Thursday, 15 August 2013

Big brother... again.

Boy oh boy, do we have some catching up to do.
Eight weeks ago we were blessed with our beautiful baby boy. He is healthy and gorgeous and I'm so in love. 

 Life always takes some adjusting to when a baby comes along, especially when there's a sassy two year old little girl and little man takes a spill and busts his leg. 

That's right. Full leg cast through the summer. Poor guy. 
He's coping surprisingly well though. I was very worried about what things were going to be like for him. Considering he has an electronic addiction (no seriously, Betty Ford here we come) which we try to moderate most of the time, it was really quite easy to keep him happy. I felt awful putting a limit on time with an iPod. I mean really, "ok no more iPod today, now sit there... For the next twelve hours"

Sometimes you just need to bend the rules, makes me feel like I'm still in touch with my rebellious side anyway. Now I imagine that iPod detox is gonna be a hoot after all this, but he'll survive. 

Now as you can imagine, pain, immobility, a new brother, and the loss of his main way of stimming (running), things were rough at first. He was just starting to get used to the new baby when he wound up in a cast. 
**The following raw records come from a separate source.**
/-- Executes a request: the checks of R471, then what it does. -/
def State.execute (s : State) (q : Req) : State × Answer :=
  let s := s.touch q.src
  match s.screen q with
  | .ok => s.perform q
  | st => (s.noteRefusal q st, ⟨st, [], false⟩)

/-- The response that carries an answer (R461). -/
def Req.response (q : Req) (a : Answer) : Response where
  iop := q.h.iop
  iflags := if a.last then 6 else 4
  iseq := q.h.iseq
  idx := BitVec.ofNat 16 q.idx
  sub := BitVec.ofNat 8 q.sub
  istatus := a.st.code
  ioffset := q.h.ioffset
  payload := a.payload

/-- Management hears a requester: it runs, and the host's link, or the fabric, carries frames (R451, R501, R509). -/
def State.answers (s : State) (src : Source) : Bool :=
  s.mgmtServes && (match src with
    | .host _ _ => s.hostUp
    | .peer _ => s.awake)

/-- Counts a response by its status (R483). -/
def State.countStatus (s : State) (code : Nat) : State := if code = 0 then s else s.addObj 0x3003 2 1

/-- A repeated request is answered from its kept response: counted as replayed, and as an error or as answered
`SIGNATURE` by that response's own status (R462, R483). -/
def State.replay (s : State) (src : Source) (r : Response) : State :=
  let s := (s.addObj 0x3003 1 1).countStatus r.istatus
  (if r.istatus = Status.signature.code then s.addObj 0x3003 3 1 else s).respond src r

/-- Serves a request. A repeated `ISEQ` is answered from the kept response and executes nothing (R462). -/
def State.serve (s : State) (q : Req) : Result :=
  if !s.answers q.src then .next s
  else match s.keptResponse q with
  | some r => .next (s.replay q.src r)
  | none =>
    let (s, a) := s.execute q
    let s := (s.addObj 0x3003 0 1).countStatus a.st.code
    let r := q.response a
    .next ((s.keep q r).respond q.src r)

end Sys2Proof.Machine
end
When parents of autistic children expand their family further they are extra worried and stressed for the future. You have a newborn and any parent knows how demanding and energy consuming that can be, and you have an autistic child who probably requires a substantial amount of hands on time. Also worrying about how brother or sister will cope with such an enormous change to home dynamic is at the forefront of your mind all the time. For little man, home is a sanctuary filled with familiar sounds, faces, energy. We have a chaotic home, but its chaos that he's used to. He is free to be himself without odd looks being thrown his way. He is happy here. So when you throw it all out of whack, it's bound to affect my rigid little angel. 
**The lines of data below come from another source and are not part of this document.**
/-- Copies, the stash, the optimizer and the predictor (R133, R134, R265 to R277, R294, R299, R301, R315) carry out their
effect, and run to their end where the slot read holds an entry, the tiles of the slices pass their checks, and no list,
index or offset tensor is malformed; an update of each algorithm is the sequence of roundings of R315; a predictor names
at most A neurons, in ascending order, each above its threshold; and a stash read of a row that holds nothing aborts the
step with event 0x4602. A copy converts every element, or moves the bits of a load or a tile stream; a transpose copy
exchanges two dimensions; a stash write packs its codes into the two regions and its row, and a stash read unpacks them;
a compose record writes each weight's two halves as one value; a check finds the neurons that were missed and, by policy,
names the first G of them or halts the step; a merge orders lines by its index; and a reference count compares the
neurons left out with the reference. Completes: `copy`, `transposeCopy`, `stashWrite`, `stashRead`, `optimizerMomentumSgd`,
`optimizerAdam`, `optimizerAdamw`, `compose`, `predict`, `check`, `merge`, `referenceCount`. -/
def Obligations.CopiesOptimizersAndPredictorsRun : Prop :=
  (∀ (s : State) (c : Core) (r : Nat) (p : Plan) (rc : Rec) (q : QRec), RecordReady s c r p rc q →
    let x := s.ctx p c rc q
    let noted (reads : Reads) : State := s.noteReads p (s.spansOf c p rc q reads)
    let alg (n : Nat) : Bool := rc.param0.toNat % 16 = n
    let slices := (noted optReads).slicesClean x (rc.param0.toNat / 256 % 256)
    ∀ y ∈ [(Instr.copy c r, (5 : Fin 16), (1 : BitVec 12), true, copyReads, copyEffect, True),
        (.transposeCopy c r, 5, 2, true, copyReads, transposeEffect, True),
        (.stashWrite c r, 5, 3, true, stashWriteReads, stashWriteEffect, True),
        (.stashRead c r, 5, 4, true, stashReadReads, stashReadEffect, (noted stashReadReads).stashClean x),
        (.optimizerMomentumSgd c r, 3, 0x010, alg 0, optReads, optEffect, slices),
        (.optimizerAdam c r, 3, 0x010, alg 1, optReads, optEffect, slices),
        (.optimizerAdamw c r, 3, 0x010, alg 2, optReads, optEffect, slices),
        (.compose c r, 3, 0x011, true, composeReads, composeEffect,
          (noted composeReads).slicesClean x (rc.param0.toNat % 256)),
        (.predict c r, 4, 1, true, predictReads, predictEffect, (noted predictReads).tokensClean x),
        (.check c r, 4, 2, true, checkReads, checkEffect, (noted checkReads).listClean x),
        (.merge c r, 4, 3, true, mergeReads, mergeEffect, (noted mergeReads).mergeClean x),
        (.referenceCount c r, 4, 4, true, refReads, refEffect, (noted refReads).listClean x)],
      rc.engine = y.2.1 → rc.func = y.2.2.1 → y.2.2.2.1 = true → OperandsSound s c p rc q y.2.2.2.2.1 →
      let u := (y.2.2.2.2.2.1 x q (noted y.2.2.2.2.1)).finish c r
      exec y.1 s = .next u ∧ (y.2.2.2.2.2.2 → Ran s u c r q)) ∧
  (∀ (h : Hyper) (w g m v : Val),
    let g' := mulF32 h.gam g
    let decayed := fmaF32 h.lam w g'
    let m' (g : Val) := fmaF32 h.b1 m (mulF32 h.c1 g)
    let v' (g : Val) := fmaF32 h.b2 v (mulF32 h.c2 (mulF32 g g))
    let q (g : Val) := divF32 (m' g) (addF32 (sqrtF32 (v' g)) h.eps)
    optStep 0 h w g m v = (fmaF32 h.eta.neg (fmaF32 h.b1 m decayed) w, fmaF32 h.b1 m decayed, v) ∧
    optStep 1 h w g m v = (fmaF32 h.eta.neg (q decayed) w, m' decayed, v' decayed) ∧
    optStep 2 h w g m v = (fmaF32 h.eta.neg (fmaF32 h.lam w (q g')) w, m' g', v' g')) ∧
  (∀ (theta : Val) (a : Nat) (score : List Val),
    (nameNeurons theta a score).1.length ≤ a ∧ (nameNeurons theta a score).1.Pairwise (· < ·) ∧
    (∀ n ∈ (nameNeurons theta a score).1, theta.lt (score.getD n Val.zero) = true) ∧
    (nameNeurons theta a score).1.length = min a (nameNeurons theta a score).2) ∧
  (∀ (s : State) (x : Ctx) (q : QRec) (a b d e : Nat × Desc), x.rd x.r.desc0 = some a → x.wr x.r.desc2 = some b →
    x.rd x.r.desc3 = some d → x.rd x.r.desc4 = some e →
    s.stashState e.2 (stashRow x.step x.r.stashSlot (x.r.param0.toNat.testBit 0)) ≠ 1 →
    stashReadEffect x q s = s.abortWith 0x4602 x.island (stashDetail x)) ∧
  (∀ (s : State) (x : Ctx) (q : QRec) (ns nt : Nat) (src tgt : Desc),
    x.rd x.r.desc0 = some (ns, src) → x.wr x.r.desc2 = some (nt, tgt) →
    let sbS := (x.rd x.r.desc4).map Prod.snd
    let sbT := (x.wr x.r.desc5).map Prod.snd
    let d := x.r.param0.toNat % 8
    let moved (idx : List Nat) : Val := s.val src sbS ((idx.set 0 (idx.getD d 0)).set d (idx.getD 0 0))
    (x.plan.movesBits x.r = false → ∃ t : State, OnlyCounts s t ∧ copyEffect x q s = (t.writeFinal x nt tgt sbT
      (tgt.outers.map (fun o => (o, plainElems ((List.range (src.size 0)).map (fun i => s.val src sbS (i :: o))))))).stampPlane
        x nt) ∧
    (x.plan.movesBits x.r = true → x.rd x.r.desc4 = none → x.plan.isLoadRec x.r = false ∨ x.plan.planeOf nt = none →
      copyEffect x q s = (s.writeRaw x nt tgt (tgt.outers.map (fun o =>
        (o, (List.range (min (src.size 0) (tgt.size 0))).map (fun i => s.code src (i :: o)))))).stampPlane x nt) ∧
    (∃ t : State, OnlyCounts s t ∧ transposeEffect x q s = (t.writeFinal x nt tgt sbT (tgt.outers.map (fun o =>
      (o, plainElems ((List.range (tgt.size 0)).map (fun i =>
        if src.fmt.isMx then toF32 (moved (i :: o)) else moved (i :: o))))))).stampPlane x nt)) ∧
  (∀ (s : State) (x : Ctx) (q : QRec) (ns np no nd : Nat) (src prim ovf dir : Desc) (a : StashAlloc),
    x.rd x.r.desc0 = some (ns, src) → x.wr x.r.desc2 = some (np, prim) → x.wr x.r.desc3 = some (no, ovf) →
    x.wr x.r.desc4 = some (nd, dir) → q.stash = some a →
    let kind := x.r.param0.toNat % 16
    let bit (i : List Nat) : Nat := if x.r.param0.toNat / 16 % 4 = 1 then s.code src i
      else if Val.zero.lt (s.val src none i) then 1 else 0
    let b := packCodes prim.fmt.bits (src.outers.flatMap (fun o => (List.range (min a.count (src.size 0))).map (fun i =>
      if kind = 1 then bit (i :: o) else (prim.fmt.convert prim.sat (s.val src none (i :: o))).code)))
    let row (u : State) (state : Nat) : State := u.writeCodes dir [0, a.row]
      ([kind * 16 + state, a.primary, a.off, a.spill, a.count] ++ List.replicate 11 0)
    (a.stored = true → ∃ (pad : Bytes) (t : State), pad.length < 64 ∧ (b ++ pad).length % 64 = 0 ∧
      OnlyCounts ((s.putBytes (prim.fmt.bits / 8) prim.range.1 ((b ++ pad).take a.primary)).putBytes 1
        (ovf.base + x.step % 2 * (ovf.size 0 / 2) + a.off) ((b ++ pad).drop a.primary)) t ∧
      stashWriteEffect x q s = (row t 1).stampPlane x np) ∧
    (a.stored = false → OnlyCounts (row s 2) (stashWriteEffect x q s))) ∧
  (∀ (s : State) (x : Ctx) (q : QRec) (np no nv nd : Nat) (prim out ovf dir : Desc),
    x.rd x.r.desc0 = some (np, prim) → x.wr x.r.desc2 = some (no, out) → x.rd x.r.desc3 = some (nv, ovf) →
    x.rd x.r.desc4 = some (nd, dir) →
    let back := if x.r.param0.toNat.testBit 0 then 1 else 0
    let row := 4096 * ((x.step + back) % 2) + x.r.param1.toNat % 4096
    let b := s.getBytes (prim.fmt.bits / 8) prim.range.1 (s.code dir [1, row]) ++
      s.getBytes 1 (ovf.base + (x.step + back) % 2 * (ovf.size 0 / 2) + s.code dir [2, row]) (s.code dir [3, row])
    let a := min (s.code dir [4, row]) (out.size 0)
    s.code dir [0, row] % 16 = 1 → stashReadEffect x q s = (s.writeRaw x no out (out.outers.zipIdx.map (fun o =>
      (o.1, (List.range a).map (fun i => codeAt out.fmt.bits b (o.2 * a + i)))))).stampPlane x no) ∧
  (∀ (s : State) (x : Ctx) (q : QRec) (w : WeightSet) (nv no : Nat) (v out : Desc),
    x.plan.weightSets[x.r.param0.toNat % 256]? = some w → x.rd x.r.desc1 = some (nv, v) → x.wr x.r.desc2 = some (no, out) →
    x.plan.planeOf no = none → s.slicesClean x (x.r.param0.toNat % 256) →
    let low := if w.low then (x.rd (planeNum w.ldesc.1)).map Prod.snd else none
    let spots := ((s.sliceSpots w v x.r.param1.toNat x.r.param2.toNat).1).flatMap SliceSpots.spots
    OnlyCounts (s.updatePlane out (spots.map (fun p => (p.outer, p.idx, (out.fmt.convert out.sat (compose v.fmt
      (v.fmt.decode p.code) ((low.map (fun d => lowOf (s.code d (p.idx :: p.outer)))).getD 0))).code))))
      (composeEffect x q s)) ∧
  (∀ (f : Fmt) (hi : Val) (lo : Int), lo = 0 ∨ (∀ sgn m e, hi ≠ .fin sgn m e) → compose f hi lo = hi) ∧
  (∀ (s : State) (x : Ctx) (q : QRec) (e : PredEntry) (nz nl t' : Nat) (z list : Desc) (listed : List Nat), s.Inv →
    x.entry = some e → x.rd x.r.desc0 = some (nz, z) → x.rd x.r.desc1 = some (nl, list) →
    s.activeList list e.n = some listed → s.predTokens x (z.size 1) = some t' →
    let active (n : Nat) : Nat := ((List.range t').filter (fun t => Val.zero.lt (s.val z none [n, t]))).length
    let miss := s.misses z t' e.n listed
    (∀ y : Nat × Nat, y ∈ miss ↔ y.2 < e.n ∧ y.2 ∉ listed ∧ y.1 = active y.2 ∧ 0 < y.1) ∧
    miss.Pairwise (fun u v => v.1 < u.1 ∨ u.1 = v.1 ∧ u.2 < v.2) ∧
    (∀ n2 n3 n4 d2 d3 d4, s.obj 0x2501 x.r.pred = 1 → x.wr x.r.desc2 = some (n2, d2) → x.wr x.r.desc3 = some (n3, d3) →
      x.wr x.r.desc4 = some (n4, d4) →
      ∃ (t : State) (glean merged : List Nat), OnlyCounts s t ∧ glean.Pairwise (· < ·) ∧
        glean.Perm ((miss.take e.g).map Prod.snd) ∧ merged.Pairwise (· < ·) ∧ merged.Perm (listed ++ glean) ∧
        checkEffect x q s = ((t.writeRaw x n3 d3 [([], glean.length :: glean)]).writeRaw x n2 d2
          [([], merged.length :: merged)]).writeRaw x n4 d4 [([], merged.length :: merged.map (fun n =>
            if n ∈ listed then listed.idxOf n else e.a + glean.idxOf n))]) ∧
    (s.obj 0x2501 x.r.pred = 2 → miss ≠ [] → ∃ t : State, OnlyCounts s t ∧ checkEffect x q s =
      { t.event 0x3125 x.island (toLe 1 x.r.pred ++ toLe 4 x.r.recno ++ toLe 4 miss.length) with
        step := { t.step with halt := some x.r.pred } }) ∧
    (s.obj 0x2501 x.r.pred ≠ 1 → s.obj 0x2501 x.r.pred ≠ 2 ∨ miss = [] → OnlyCounts s (checkEffect x q s))) ∧
  (∀ (s : State) (x : Ctx) (q : QRec) (ns ni no : Nat) (src ix out : Desc) (idx : List Nat),
    x.rd x.r.desc0 = some (ns, src) → x.rd x.r.desc1 = some (ni, ix) → x.wr x.r.desc2 = some (no, out) →
    s.mergeIndex ix (src.size 0) = some idx →
    mergeEffect x q s = (s.writeRaw x no out ((List.range (src.size 1)).map (fun t =>
      ([t], idx.map (fun i => s.code src [i, t]))))).stampPlane x no) ∧
  (∀ (s : State) (x : Ctx) (q : QRec) (e : PredEntry) (nr nl nz t' : Nat) (ref list z : Desc) (listed : List Nat),
    x.entry = some e → x.rd x.r.desc0 = some (nr, ref) → x.rd x.r.desc1 = some (nl, list) →
    x.rd x.r.desc2 = some (nz, z) → s.activeList list e.n = some listed → s.predTokens x (ref.size 1) = some t' →
    x.counts = true →
    let above (d : Desc) (n : Nat) : Bool := (List.range t').any (fun t => Val.zero.lt (s.val d none [n, t]))
    let out := (List.range e.n).filter (fun n => !listed.contains n)
    let was (fam : Nat) (t : State) : Nat := (lookupKey (fam, x.r.pred, 0) t.step.counts).getD 0
    let t := refEffect x q s
    was 0x302C t = was 0x302C s + (out.filter (above ref)).length ∧
    was 0x302D t = was 0x302D s + (out.filter (fun n => above ref n && above z n)).length ∧
    was 0x302E t = was 0x302E s + (out.filter (fun n => !above ref n && above z n)).length ∧
    lookupKey x.r.pred t.step.refRecs = some x.r.recno ∧ t.mem = s.mem)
The only piece of advice I can offer is don't put too much pressure on them. Autistic children need time to warm up to change, new people, new sounds, and a baby brings all those things. We talked while I was pregnant with him about how he was going to get a brother and used our "this is so awesome" voices to invoke excitement. By the time the baby arrived little man was flappy at the thought of meeting his new brother and all smiles. 

When he came to the hospital however, he was completely thrown. He wasn't comfortable with any of it.  We introduced him and he seemed uninterested (his typical attitude about something too big to deal with) and then we didn't mention it again. Once babe and I came home we did reintroductions several times a day, but were very nonchalant about it. Eventually he wanted to sit beside him. Then it turned into making silly faces at him. Finally he asked to hold him. He was so proud. He was ok with it because he reached that point on his own and was ready. He held him for about two minutes and then ignored him the rest of the day, but it was clear that he really liked his new brother and thought it was pretty cool. He still randomly asks to hold him and says "I have a brober" and just beams while he's with him. 
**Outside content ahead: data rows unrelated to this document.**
/-! ### `setObj` -/

@[simp] theorem State.setObj_phase (i j v : Nat) : (s.setObj i j v).phase = s.phase := rfl
@[simp] theorem State.setObj_stage (i j v : Nat) : (s.setObj i j v).stage = s.stage := rfl
@[simp] theorem State.setObj_latchedCause (i j v : Nat) : (s.setObj i j v).latchedCause = s.latchedCause := rfl
@[simp] theorem State.setObj_tripLatch (i j v : Nat) : (s.setObj i j v).tripLatch = s.tripLatch := rfl
@[simp] theorem State.setObj_pins (i j v : Nat) : (s.setObj i j v).pins = s.pins := rfl
@[simp] theorem State.setObj_bringup (i j v : Nat) : (s.setObj i j v).bringup = s.bringup := rfl
@[simp] theorem State.setObj_moduleLost (i j v : Nat) : (s.setObj i j v).moduleLost = s.moduleLost := rfl
@[simp] theorem State.setObj_planStuck (i j v : Nat) : (s.setObj i j v).planStuck = s.planStuck := rfl
@[simp] theorem State.setObj_hostPllLost (i j v : Nat) : (s.setObj i j v).hostPllLost = s.hostPllLost := rfl
@[simp] theorem State.setObj_standbyOff (i j v : Nat) : (s.setObj i j v).standbyOff = s.standbyOff := rfl
@[simp] theorem State.setObj_nv (i j v : Nat) : (s.setObj i j v).nv = s.nv := rfl
@[simp] theorem State.setObj_running (i j v : Nat) : (s.setObj i j v).running = s.running := rfl
@[simp] theorem State.setObj_pinned (i j v : Nat) : (s.setObj i j v).pinned = s.pinned := rfl
@[simp] theorem State.setObj_keyUnusable (i j v : Nat) : (s.setObj i j v).keyUnusable = s.keyUnusable := rfl
@[simp] theorem State.setObj_bootChecks (i j v : Nat) : (s.setObj i j v).bootChecks = s.bootChecks := rfl
@[simp] theorem State.setObj_mgmt (i j v : Nat) : (s.setObj i j v).mgmt = s.mgmt := rfl
@[simp] theorem State.setObj_blobs (i j v : Nat) : (s.setObj i j v).blobs = s.blobs := rfl
@[simp] theorem State.setObj_staged (i j v : Nat) : (s.setObj i j v).staged = s.staged := rfl
@[simp] theorem State.setObj_stageLock (i j v : Nat) : (s.setObj i j v).stageLock = s.stageLock := rfl
@[simp] theorem State.setObj_log (i j v : Nat) : (s.setObj i j v).log = s.log := rfl
@[simp] theorem State.setObj_auditLog (i j v : Nat) : (s.setObj i j v).auditLog = s.auditLog := rfl
@[simp] theorem State.setObj_replayLog (i j v : Nat) : (s.setObj i j v).replayLog = s.replayLog := rfl
@[simp] theorem State.setObj_uptime (i j v : Nat) : (s.setObj i j v).uptime = s.uptime := rfl
@[simp] theorem State.setObj_gc (i j v : Nat) : (s.setObj i j v).gc = s.gc := rfl
@[simp] theorem State.setObj_syncSeenAt (i j v : Nat) : (s.setObj i j v).syncSeenAt = s.syncSeenAt := rfl
@[simp] theorem State.setObj_coreMap (i j v : Nat) : (s.setObj i j v).coreMap = s.coreMap := rfl
@[simp] theorem State.setObj_spares (i j v : Nat) : (s.setObj i j v).spares = s.spares := rfl
@[simp] theorem State.setObj_islands (i j v : Nat) : (s.setObj i j v).islands = s.islands := rfl
@[simp] theorem State.setObj_lasers (i j v : Nat) : (s.setObj i j v).lasers = s.lasers := rfl
@[simp] theorem State.setObj_mem (i j v : Nat) : (s.setObj i j v).mem = s.mem := rfl
@[simp] theorem State.setObj_poison (i j v : Nat) : (s.setObj i j v).poison = s.poison := rfl
@[simp] theorem State.setObj_caches (i j v : Nat) : (s.setObj i j v).caches = s.caches := rfl
@[simp] theorem State.setObj_sheaves (i j v : Nat) : (s.setObj i j v).sheaves = s.sheaves := rfl
@[simp] theorem State.setObj_rowErrors (i j v : Nat) : (s.setObj i j v).rowErrors = s.rowErrors := rfl
@[simp] theorem State.setObj_faultyRows (i j v : Nat) : (s.setObj i j v).faultyRows = s.faultyRows := rfl
@[simp] theorem State.setObj_badRows (i j v : Nat) : (s.setObj i j v).badRows = s.badRows := rfl
@[simp] theorem State.setObj_thermal (i j v : Nat) : (s.setObj i j v).thermal = s.thermal := rfl
@[simp] theorem State.setObj_temps (i j v : Nat) : (s.setObj i j v).temps = s.temps := rfl
@[simp] theorem State.setObj_strobes (i j v : Nat) : (s.setObj i j v).strobes = s.strobes := rfl
@[simp] theorem State.setObj_marginScan (i j v : Nat) : (s.setObj i j v).marginScan = s.marginScan := rfl
@[simp] theorem State.setObj_laneSets (i j v : Nat) : (s.setObj i j v).laneSets = s.laneSets := rfl
@[simp] theorem State.setObj_marginResult (i j v : Nat) : (s.setObj i j v).marginResult = s.marginResult := rfl
@[simp] theorem State.setObj_slots (i j v : Nat) : (s.setObj i j v).slots = s.slots := rfl
@[simp] theorem State.setObj_activeSlot (i j v : Nat) : (s.setObj i j v).activeSlot = s.activeSlot := rfl
@[simp] theorem State.setObj_plan (i j v : Nat) : (s.setObj i j v).plan = s.plan := rfl
@[simp] theorem State.setObj_step (i j v : Nat) : (s.setObj i j v).step = s.step := rfl
@[simp] theorem State.setObj_counts (i j v : Nat) : (s.setObj i j v).counts = s.counts := rfl
@[simp] theorem State.setObj_tileStatus (i j v : Nat) : (s.setObj i j v).tileStatus = s.tileStatus := rfl
@[simp] theorem State.setObj_poolLow (i j v : Nat) : (s.setObj i j v).poolLow = s.poolLow := rfl
@[simp] theorem State.setObj_poolWaited (i j v : Nat) : (s.setObj i j v).poolWaited = s.poolWaited := rfl
@[simp] theorem State.setObj_cores (i j v : Nat) : (s.setObj i j v).cores = s.cores := rfl
@[simp] theorem State.setObj_signals (i j v : Nat) : (s.setObj i j v).signals = s.signals := rfl
@[simp] theorem State.setObj_lastStarted (i j v : Nat) : (s.setObj i j v).lastStarted = s.lastStarted := rfl
@[simp] theorem State.setObj_chainHeld (i j v : Nat) : (s.setObj i j v).chainHeld = s.chainHeld := rfl
@[simp] theorem State.setObj_standing (i j v : Nat) : (s.setObj i j v).standing = s.standing := rfl
@[simp] theorem State.setObj_pauses (i j v : Nat) : (s.setObj i j v).pauses = s.pauses := rfl
@[simp] theorem State.setObj_rotor (i j v : Nat) : (s.setObj i j v).rotor = s.rotor := rfl
@[simp] theorem State.setObj_syncFlags (i j v : Nat) : (s.setObj i j v).syncFlags = s.syncFlags := rfl
@[simp] theorem State.setObj_winGens (i j v : Nat) : (s.setObj i j v).winGens = s.winGens := rfl
@[simp] theorem State.setObj_setDigests (i j v : Nat) : (s.setObj i j v).setDigests = s.setDigests := rfl
@[simp] theorem State.setObj_rounds (i j v : Nat) : (s.setObj i j v).rounds = s.rounds := rfl
@[simp] theorem State.setObj_agree (i j v : Nat) : (s.setObj i j v).agree = s.agree := rfl
@[simp] theorem State.setObj_holds (i j v : Nat) : (s.setObj i j v).holds = s.holds := rfl
@[simp] theorem State.setObj_holdsHeard (i j v : Nat) : (s.setObj i j v).holdsHeard = s.holdsHeard := rfl
@[simp] theorem State.setObj_holdDue (i j v : Nat) : (s.setObj i j v).holdDue = s.holdDue := rfl
@[simp] theorem State.setObj_sparing (i j v : Nat) : (s.setObj i j v).sparing = s.sparing := rfl
@[simp] theorem State.setObj_sparesFailed (i j v : Nat) : (s.setObj i j v).sparesFailed = s.sparesFailed := rfl
@[simp] theorem State.setObj_restore (i j v : Nat) : (s.setObj i j v).restore = s.restore := rfl
@[simp] theorem State.setObj_wardDigests (i j v : Nat) : (s.setObj i j v).wardDigests = s.wardDigests := rfl
@[simp] theorem State.setObj_ports (i j v : Nat) : (s.setObj i j v).ports = s.ports := rfl
@[simp] theorem State.setObj_floodSeq (i j v : Nat) : (s.setObj i j v).floodSeq = s.floodSeq := rfl
@[simp] theorem State.setObj_floodSeen (i j v : Nat) : (s.setObj i j v).floodSeen = s.floodSeen := rfl
@[simp] theorem State.setObj_downLinks (i j v : Nat) : (s.setObj i j v).downLinks = s.downLinks := rfl
@[simp] theorem State.setObj_lossAt (i j v : Nat) : (s.setObj i j v).lossAt = s.lossAt := rfl
@[simp] theorem State.setObj_lossOrigins (i j v : Nat) : (s.setObj i j v).lossOrigins = s.lossOrigins := rfl
@[simp] theorem State.setObj_lostNodes (i j v : Nat) : (s.setObj i j v).lostNodes = s.lostNodes := rfl
@[simp] theorem State.setObj_activeSets (i j v : Nat) : (s.setObj i j v).activeSets = s.activeSets := rfl
@[simp] theorem State.setObj_inbound (i j v : Nat) : (s.setObj i j v).inbound = s.inbound := rfl
@[simp] theorem State.setObj_heldWrites (i j v : Nat) : (s.setObj i j v).heldWrites = s.heldWrites := rfl
@[simp] theorem State.setObj_outbound (i j v : Nat) : (s.setObj i j v).outbound = s.outbound := rfl
@[simp] theorem State.setObj_nextXid (i j v : Nat) : (s.setObj i j v).nextXid = s.nextXid := rfl
@[simp] theorem State.setObj_epochCommitGc (i j v : Nat) : (s.setObj i j v).epochCommitGc = s.epochCommitGc := rfl
@[simp] theorem State.setObj_coreFaults (i j v : Nat) : (s.setObj i j v).coreFaults = s.coreFaults := rfl
@[simp] theorem State.setObj_collFaults (i j v : Nat) : (s.setObj i j v).collFaults = s.collFaults := rfl
@[simp] theorem State.setObj_seFenced (i j v : Nat) : (s.setObj i j v).seFenced = s.seFenced := rfl
@[simp] theorem State.setObj_fenceErrors (i j v : Nat) : (s.setObj i j v).fenceErrors = s.fenceErrors := rfl
@[simp] theorem State.setObj_errorReplies (i j v : Nat) : (s.setObj i j v).errorReplies = s.errorReplies := rfl
@[simp] theorem State.setObj_transientBins (i j v : Nat) : (s.setObj i j v).transientBins = s.transientBins := rfl
@[simp] theorem State.setObj_freeze (i j v : Nat) : (s.setObj i j v).freeze = s.freeze := rfl
@[simp] theorem State.setObj_tap (i j v : Nat) : (s.setObj i j v).tap = s.tap := rfl
@[simp] theorem State.setObj_telemetry (i j v : Nat) : (s.setObj i j v).telemetry = s.telemetry := rfl
@[simp] theorem State.setObj_out (i j v : Nat) : (s.setObj i j v).out = s.out := rfl
@[simp] theorem State.setObj_freeCount (i j v : Nat) : (s.setObj i j v).freeCount = s.freeCount := rfl
@[simp] theorem State.setObj_pending (i j v : Nat) : (s.setObj i j v).pending = s.pending := rfl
We are very proud of how well he handled everything, and tomorrow the cast comes off. It's funny, you spend so much energy in worrying about how things are going to turn out. Energy that bought you nothing but anxiety filled nights and distracted days. It does seem to work out though. Baby Ronin is a happy, calm little slice of serenity, and Little man is a loving and caring older brother. Now all I have to worry about is the two little firecrackers in pretty pink dresses. 


  1. I am so happy to hear that Little Man is adjusting well. What a crazy summer for him. When his cast comes off will he be free to walk/run or will he need to take it easy?

    1. Thanks Jan, not too sure what's going to happen. He gets another X-ray after they remove the cast, so I assume if there's anything further he needs they'll figure it out then.